For the interview phase itself, we try to get things to move along pretty quickly if we can help it. After a prospective candidate successfully enters the pool, the first thing we do is send them a technical assessment. They’re to solve a problem case we send to them and share with us to review. Then we set up a call for them to walk us through their solution and their guiding thoughts. The conversation often goes in such a way that they get to field questions on related and unrelated design topics. There will be at least two design team members on that call, especially a rep or team lead for the product team the candidate would potentially join. After this stage, we can already tell if the candidate is a good fit, in terms of their technical ability, at least. If yes, then we send them over to the People team for their culture fit interview, and if they progress, they get to speak with someone from business leadership. Usually, if they get to the management stage, they tend to receive an offer to join the team. We try to keep this process under 5 weeks.

On the subject of cultural and technical fit, it is pretty important to us that a candidate we’ve determined to be a technical fit also possesses the right blend of character traits that embody our team values (both at the design team level and at the company level). For context, a very good designer who is rather abrasive or isn’t a good collaborator, for example, will almost certainly not improve or contribute to the collaborative culture within the team, A value I’ve learned to be very important over time, especially as a team that’s remote. These qualitative traits are not easy to assess, but if you pay attention to a candidate’s responses to scenario questions, their work history, and their general assumptions and ideologies gleaned from their experience, goals, and their notions about work, you start to get a sense of it. We assess this to some degree in the design stages of the interviews, but the People team interviews dig deeper in that regard.

The Next 20 Designers

I don’t think that we are quite done building our foundational design team for the company. I realize that, depending on how much scale we are able to achieve as a company, we may or may not need another 20 designers soon. It is more likely that we will. For the next 20 and beyond, I know we will have to think differently about how we currently hire talent.

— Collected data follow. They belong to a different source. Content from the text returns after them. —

-- ==== Sys2Proof/Certificates/Slice0/Obligations.lean ====
section
/-!
DEFINITION. The statements about MD5CE for the provers. Each docstring names the rule of spec/ it formalises, or the
sections it rests on where the spec marks the sentence as its own inference.
-/

open Sys2Proof Sys2Proof.Machine

/-! ## Encoding -/

/-- 95_test_vectors 2.4 and 30_encoding 6: words written out there decode to the commands, or the kinds of illegal word,
written beside them. -/
def Obligations.SpecWordsDecode : Prop :=
  decode 0x01000000 = .instr (.init 0) ∧ decode 0x01030000 = .instr (.init 3) ∧
  decode 0x01FF0000 = .instr (.init 255) ∧
  decode 0x02010004 = .instr (.feed 1 4) ∧ decode 0x0200FFFF = .instr (.feed 0 65535) ∧
  decode 0x03000000 = .instr (.final 0) ∧ decode 0x04020001 = .instr (.digest 2 1) ∧
  decode 0x00000000 = .illegal .reservedOpcode ∧ decode 0x01000001 = .illegal .initCount ∧
  decode 0x03000100 = .illegal .finalCount ∧ decode 0x05000000 = .illegal .reservedOpcode ∧
  decode 0xFF123456 = .illegal .reservedOpcode

/-- R76: the decoder is total, with the five kinds of the rule's pseudocode, and P depends only on OP and N. -/
def Obligations.DecoderIsTotalOnFiveKinds : Prop :=
  ∀ w : Word,
    let op := w.toNat / 2 ^ 24
    let cid := w.toNat / 2 ^ 16 % 2 ^ 8
    let n := w.toNat % 2 ^ 16
    (op = 1 ∧ n = 0 → decode w = .instr (.init cid) ∧ (decode w).payload = 0) ∧
    (op = 2 → decode w = .instr (.feed cid n) ∧ (decode w).payload = (n + 3) / 4) ∧
    (op = 3 ∧ n = 0 → decode w = .instr (.final cid) ∧ (decode w).payload = 0) ∧
    (op = 4 → decode w = .instr (.digest cid n) ∧ (decode w).payload = (n + 3) / 4) ∧
    (¬ (op = 1 ∧ n = 0) ∧ op ≠ 2 ∧ ¬ (op = 3 ∧ n = 0) ∧ op ≠ 4 →
      (∃ why, decode w = .illegal why) ∧ (decode w).payload = 0)

/-- R75: a row of the opcode map selects a word by mask and match exactly when the word decodes to that row's command, with
CID and N where the row's pattern has its c and n bits; a word that matches none of the four rows is illegal. -/
def Obligations.DecoderFollowsMatchAndMask : Prop :=
  opcodeMap.map (fun r => (r.mnemonic, r.pattern, r.mask)) =
    [("INIT", 0x01000000, 0xFF00FFFF), ("FEED", 0x02000000, 0xFF000000),
     ("FINAL", 0x03000000, 0xFF00FFFF), ("DIGEST", 0x04000000, 0xFF000000)] ∧
  ∀ w : Word,
    (∀ r ∈ opcodeMap, (w &&& r.mask = r.pattern) ↔
      ∃ i, decode w = .instr i ∧ i.mnemonic = r.mnemonic ∧ i.cid = (w.extractLsb' 16 8).toNat ∧
        i.count = (w.extractLsb' 0 16).toNat) ∧
    ((∀ r ∈ opcodeMap, w &&& r.mask ≠ r.pattern) ↔ ∃ why, decode w = .illegal why)

/-- 30_encoding 1 and 2: every well-formed command decodes from the word that encodes it, with CID and N at every value
the encoding admits. -/
def Obligations.DecodeOfEncodeIsTheCommand : Prop :=
  ∀ i : Instr, i.wellFormed = true → decode (encode i) = .instr i

/-- 30_encoding 1 and 2: a word that decodes to a command is the encoding of that command, which is well-formed: each
command has exactly one word. -/
def Obligations.EncodeOfDecodeIsTheWord : Prop :=
  ∀ (w : Word) (i : Instr), decode w = .instr i → encode i = w ∧ i.wellFormed = true

/-- R77: a FEED or DIGEST with byte count n takes exactly ceil(n/4) payload words; message byte j is
`p[j div 4][8*(j mod 4)+7 : 8*(j mod 4)]`; the bytes past n have no effect on any state or response. -/
def Obligations.PayloadCarriesTheSpan : Prop :=
  ∀ (cid n : Nat) (p rest : List Word), p.length = (n + 3) / 4 →
    (span n p).length = n ∧
    (∀ j, j < n → (span n p)[j]? = some ((p.getD (j / 4) 0).extractLsb' (8 * (j % 4)) 8)) ∧
    ∀ (s : State) (p' : List Word), p'.length = p.length →
      (∀ j, j < n → (p.getD (j / 4) 0).extractLsb' (8 * (j % 4)) 8 = (p'.getD (j / 4) 0).extractLsb' (8 * (j % 4)) 8) →
      (∃ t, exec (.feed cid n) { s with cq := p ++ rest } = .next t ∧ t.cq = rest ∧
        exec (.feed cid n) { s with cq := p' ++ rest } = .next t) ∧
      (∃ t, exec (.digest cid n) { s with cq := p ++ rest } = .next t ∧ t.cq = rest ∧
        exec (.digest cid n) { s with cq := p' ++ rest } = .next t)

/-- 30_encoding 3 and 6: the payload words the assembler writes for a span carry exactly that span. -/
def Obligations.PackedSpanIsRead : Prop :=
  ∀ bs : List Byte, (packWords bs).length = payloadWords bs.length ∧ span bs.length (packWords bs) = bs

/-- 30_encoding 6: FEEDL's chunks are the span cut in order into pieces of at most 65535 bytes; an empty span is one empty
chunk. That every other span of at most 65535 bytes is one chunk too is the model's choice (log entry 16). -/
def Obligations.FeedlChunksAreTheSpan : Prop :=
  ∀ bs : List Byte, (feedlChunks bs).flatten = bs ∧ (∀ c ∈ feedlChunks bs, c.length ≤ 65535) ∧
    (bs.length ≤ 65535 → feedlChunks bs = [bs])

/-! ## The status word and the responses -/

/-- R80: the fields of the status word of a command: OP and CID copied, OCC = CNT[5:0] and PH of the slot after the
command, both 0 when ERR is ERR_ILLEGAL or ERR_BAD_CID, and ERR; and the first word every command word is answered with is
this status word, of its own OP and CID fields, the error it reports, and the slots as they are after it. -/
def Obligations.StatusWordHasItsFields : Prop :=
  (∀ (op : Byte) (cid : Nat) (e : Err) (s : State),
    let w := status op cid e s
    w.extractLsb' 24 8 = op ∧ w.extractLsb' 16 8 = BitVec.ofNat 8 cid ∧ w.extractLsb' 0 8 = errCode e ∧
    (e = .illegal ∨ e = .badCid → w.extractLsb' 10 6 = 0 ∧ w.extractLsb' 8 2 = 0) ∧
    (e ≠ .illegal ∧ e ≠ .badCid → ∀ sl, s.slots[cid]? = some sl →
      w.extractLsb' 10 6 = sl.cnt.extractLsb' 0 6 ∧
      w.extractLsb' 8 2 = (match sl.ph with | .idle => 0 | .fresh => 1 | .absorbing => 2 | .finalized => 3))) ∧
  ∀ (s : State) (w : Word) (p rest : List Word), Ready s → s.cq = w :: p ++ rest → p.length = (decode w).payload →
    ∃ t ds, step s = .next t ∧
      stream t = stream s ++ status (w.extractLsb' 24 8) (w.extractLsb' 16 8).toNat (reportedErr w s) t :: ds
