-- ==== Sys2Proof/Laws/State.lean ====
section
/-!
SUPPORT. The small lemmas of every update of State and Slot: one per field, true by unfolding once, so that no later proof
unfolds a record update.
-/

namespace Sys2Proof.Machine

section SetSlot
variable (c : Nat) (sl : Slot) (s : State)

@[simp] theorem setSlot_slots : (setSlot c sl s).slots = s.slots.set c sl := rfl
@[simp] theorem setSlot_ds : (setSlot c sl s).ds = s.ds := rfl
@[simp] theorem setSlot_cq : (setSlot c sl s).cq = s.cq := rfl
@[simp] theorem setSlot_rq : (setSlot c sl s).rq = s.rq := rfl
@[simp] theorem setSlot_pend : (setSlot c sl s).pend = s.pend := rfl
@[simp] theorem setSlot_rspDepth : (setSlot c sl s).rspDepth = s.rspDepth := rfl
@[simp] theorem setSlot_cqDepth : (setSlot c sl s).cqDepth = s.cqDepth := rfl
@[simp] theorem setSlot_rst : (setSlot c sl s).rst = s.rst := rfl
@[simp] theorem setSlot_host : (setSlot c sl s).host = s.host := rfl
@[simp] theorem setSlot_got : (setSlot c sl s).got = s.got := rfl
@[simp] theorem setSlot_out : out (setSlot c sl s) = out s := rfl

end SetSlot

section Drain
variable (s : State)

@[simp] theorem drain_slots : (drain s).slots = s.slots := rfl
@[simp] theorem drain_ds : (drain s).ds = s.ds := rfl
@[simp] theorem drain_cq : (drain s).cq = s.cq := rfl
@[simp] theorem drain_rspDepth : (drain s).rspDepth = s.rspDepth := rfl
@[simp] theorem drain_cqDepth : (drain s).cqDepth = s.cqDepth := rfl
@[simp] theorem drain_rst : (drain s).rst = s.rst := rfl
@[simp] theorem drain_host : (drain s).host = s.host := rfl
@[simp] theorem drain_got : (drain s).got = s.got := rfl

end Drain

section Respond
variable (ws : List Word) (s : State)

@[simp] theorem respond_slots : (respond ws s).slots = s.slots := rfl
@[simp] theorem respond_ds : (respond ws s).ds = s.ds := rfl
@[simp] theorem respond_cq : (respond ws s).cq = s.cq := rfl
@[simp] theorem respond_rspDepth : (respond ws s).rspDepth = s.rspDepth := rfl
@[simp] theorem respond_cqDepth : (respond ws s).cqDepth = s.cqDepth := rfl
@[simp] theorem respond_rst : (respond ws s).rst = s.rst := rfl
@[simp] theorem respond_host : (respond ws s).host = s.host := rfl
@[simp] theorem respond_got : (respond ws s).got = s.got := rfl

end Respond

section Complete
variable (op : Byte) (cid : Nat) (e : Err) (digest : List Word) (s : State)

@[simp] theorem complete_slots : (complete op cid e digest s).slots = s.slots := rfl
@[simp] theorem complete_ds : (complete op cid e digest s).ds = .waitCmd := rfl
@[simp] theorem complete_cq : (complete op cid e digest s).cq = s.cq := rfl
@[simp] theorem complete_rspDepth : (complete op cid e digest s).rspDepth = s.rspDepth := rfl
@[simp] theorem complete_cqDepth : (complete op cid e digest s).cqDepth = s.cqDepth := rfl
@[simp] theorem complete_rst : (complete op cid e digest s).rst = s.rst := rfl
@[simp] theorem complete_host : (complete op cid e digest s).host = s.host := rfl
@[simp] theorem complete_got : (complete op cid e digest s).got = s.got := rfl

end Complete

section AssertReset
variable (s : State)

@[simp] theorem assertReset_slots : (assertReset s).slots = s.slots.map resetSlot := rfl
@[simp] theorem assertReset_ds : (assertReset s).ds = .waitCmd := rfl
@[simp] theorem assertReset_cq : (assertReset s).cq = [] := rfl
@[simp] theorem assertReset_rq : (assertReset s).rq = [] := rfl
@[simp] theorem assertReset_pend : (assertReset s).pend = [] := rfl
@[simp] theorem assertReset_rspDepth : (assertReset s).rspDepth = s.rspDepth := rfl
@[simp] theorem assertReset_cqDepth : (assertReset s).cqDepth = s.cqDepth := rfl
@[simp] theorem assertReset_rst : (assertReset s).rst = true := rfl
@[simp] theorem assertReset_host : (assertReset s).host = s.host := rfl
@[simp] theorem assertReset_got : (assertReset s).got = s.got := rfl

end AssertReset

section Slots
variable (sl : Slot)

@[simp] theorem createContext_ph : (createContext sl).ph = .fresh := rfl
@[simp] theorem createContext_h : (createContext sl).h = iv := rfl
@[simp] theorem createContext_cnt : (createContext sl).cnt = 0 := rfl
@[simp] theorem createContext_buf : (createContext sl).buf = sl.buf := rfl
@[simp] theorem createContext_draws : (createContext sl).draws = sl.draws := rfl
@[simp] theorem zeroize_ph : (zeroize sl).ph = .idle := rfl
@[simp] theorem zeroize_h : (zeroize sl).h = ⟨0, 0, 0, 0⟩ := rfl
@[simp] theorem zeroize_cnt : (zeroize sl).cnt = 0 := rfl
@[simp] theorem zeroize_buf : (zeroize sl).buf = Vector.replicate 64 0 := rfl
@[simp] theorem zeroize_draws : (zeroize sl).draws = sl.draws := rfl
@[simp] theorem resetSlot_ph : (resetSlot sl).ph = .idle := rfl
@[simp] theorem resetSlot_h : (resetSlot sl).h = ⟨0, 0, 0, 0⟩ := rfl
@[simp] theorem resetSlot_cnt : (resetSlot sl).cnt = 0 := rfl
@[simp] theorem resetSlot_buf : (resetSlot sl).buf = Vector.replicate 64 0 := rfl
@[simp] theorem resetSlot_draws : (resetSlot sl).draws = sl.draws := rfl

end Slots

end Sys2Proof.Machine
end

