/-- Settles O39: both answers are a status word and the reference digest of the span. -/
theorem digestEqualsStreaming : Obligations.DigestEqualsStreaming := by
  intro cid s bs chunks hcid _ hchunks
  have hs := List.getElem?_eq_getElem (l := s.slots) hcid
  obtain ⟨r, hslot, hph, hr⟩ := streamed_represents hs chunks
  rw [hchunks] at hr
  obtain ⟨st, hdigest⟩ := answer_digest hs bs
  obtain ⟨st', hfinal⟩ := answer_final hslot hph hr
  rw [hdigest, hfinal]
  exact ⟨rfl, rfl⟩

end Sys2Proof.Machine
end

section
/-!
The compression function as a whole (40_compression R108, R111, R112): its published form, and the vectors of 95_test_vectors.
-/

namespace Sys2Proof.Machine

/-! ## The published form (R108) -/

/-- Four rounds in a row are one group of the published form, in which each register is written once. -/
theorem roundStep_group (x : List Word) (r : Regs) (g : Nat) :
    roundStep x (roundStep x (roundStep x (roundStep x r (4 * g)) (4 * g + 1)) (4 * g + 2)) (4 * g + 3) =
      publishedGroup x r g := by
  have swap (a m k w : Word) : a + m + k + w = a + m + w + k := by
    rw [BitVec.add_assoc (a + m), BitVec.add_comm k, ← BitVec.add_assoc]
  simp only [roundStep, publishedGroup, swap _ _ (kTab.getD _ 0)]

/-- One round more. -/
theorem rounds_succ (x : List Word) (n : Nat) (r : Regs) : rounds x (n + 1) r = roundStep x (rounds x n r) n := by
  simp [rounds, List.range_succ]

/-- The first `4n` rounds are the first `n` groups. -/
theorem rounds_eq_groups (x : List Word) (n : Nat) (r : Regs) :
    rounds x (4 * n) r = (List.range n).foldl (publishedGroup x) r := by
  induction n with
  | zero => rfl
  | succ n ih =>
    rw [List.range_succ, List.foldl_append, ← ih, Nat.mul_succ, rounds_succ, rounds_succ, rounds_succ, rounds_succ]
    exact roundStep_group x _ n

/-- Settles O19: the 64 rounds are the 16 groups. -/
theorem roundsEqualThePublishedForm : Obligations.RoundsEqualThePublishedForm := by
  intro h blk r
  have hrounds : rounds (msgWords blk) 64 ⟨h.h0, h.h1, h.h2, h.h3⟩ = r := rounds_eq_groups (msgWords blk) 16 _
  unfold compress
  rw [hrounds]

/-! ## The vectors -/

/-- Settles O21: the kernel evaluates the five compressions. -/
theorem compressAgreesWithTheVectors : Obligations.CompressAgreesWithTheVectors := by
  unfold Obligations.CompressAgreesWithTheVectors; decide +kernel

/-- Settles O22: the kernel evaluates the three digests, of one block each. -/
theorem referenceDigestIsThePublishedOne : Obligations.ReferenceDigestIsThePublishedOne := by
  unfold Obligations.ReferenceDigestIsThePublishedOne; decide +kernel

end Sys2Proof.Machine
end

As I write this, Flutterwave is now operational in more than 15 countries, but the design team is 100% filled with Nigerians. The drawback this poses is going to be increasingly obvious because it means we are subconsciously designing a global product with a perspective that is overwhelmingly Nigerian. To be fair, we actually put in the work to get the right nuances for foreign markets even now (team members occasionally travel to go and conduct user research and talk to customers in different locations, for example), but we realize that we could do more. The next 20 hires are going to be about bringing on designers who not only tick all the aforementioned boxes but also come with nuanced perspectives for the new markets we’re building for.

It’s making us tweak our process. What we are doing now is difficult because we don’t have a wide network of designers that extends to all the markets we’re growing to. In order to have a wider network, we started putting out job postings, which also brought up very interesting things. We put out a job posting recently for product designers in South Africa and, interestingly, we got a lot of applications from Nigerians who live in South Africa, which was a bit of a tricky situation because those weren’t our target applicants. What we wanted were actual South Africans, people who understand cultural contexts and will be able to interpret and bring that into our product design processes.

This made it clear that both location and skill-based filters are a necessary addition to our hiring process. With this in place, we would be able to focus our efforts on assessing and potentially interviewing candidates that are the right fit. Exciting times lie ahead!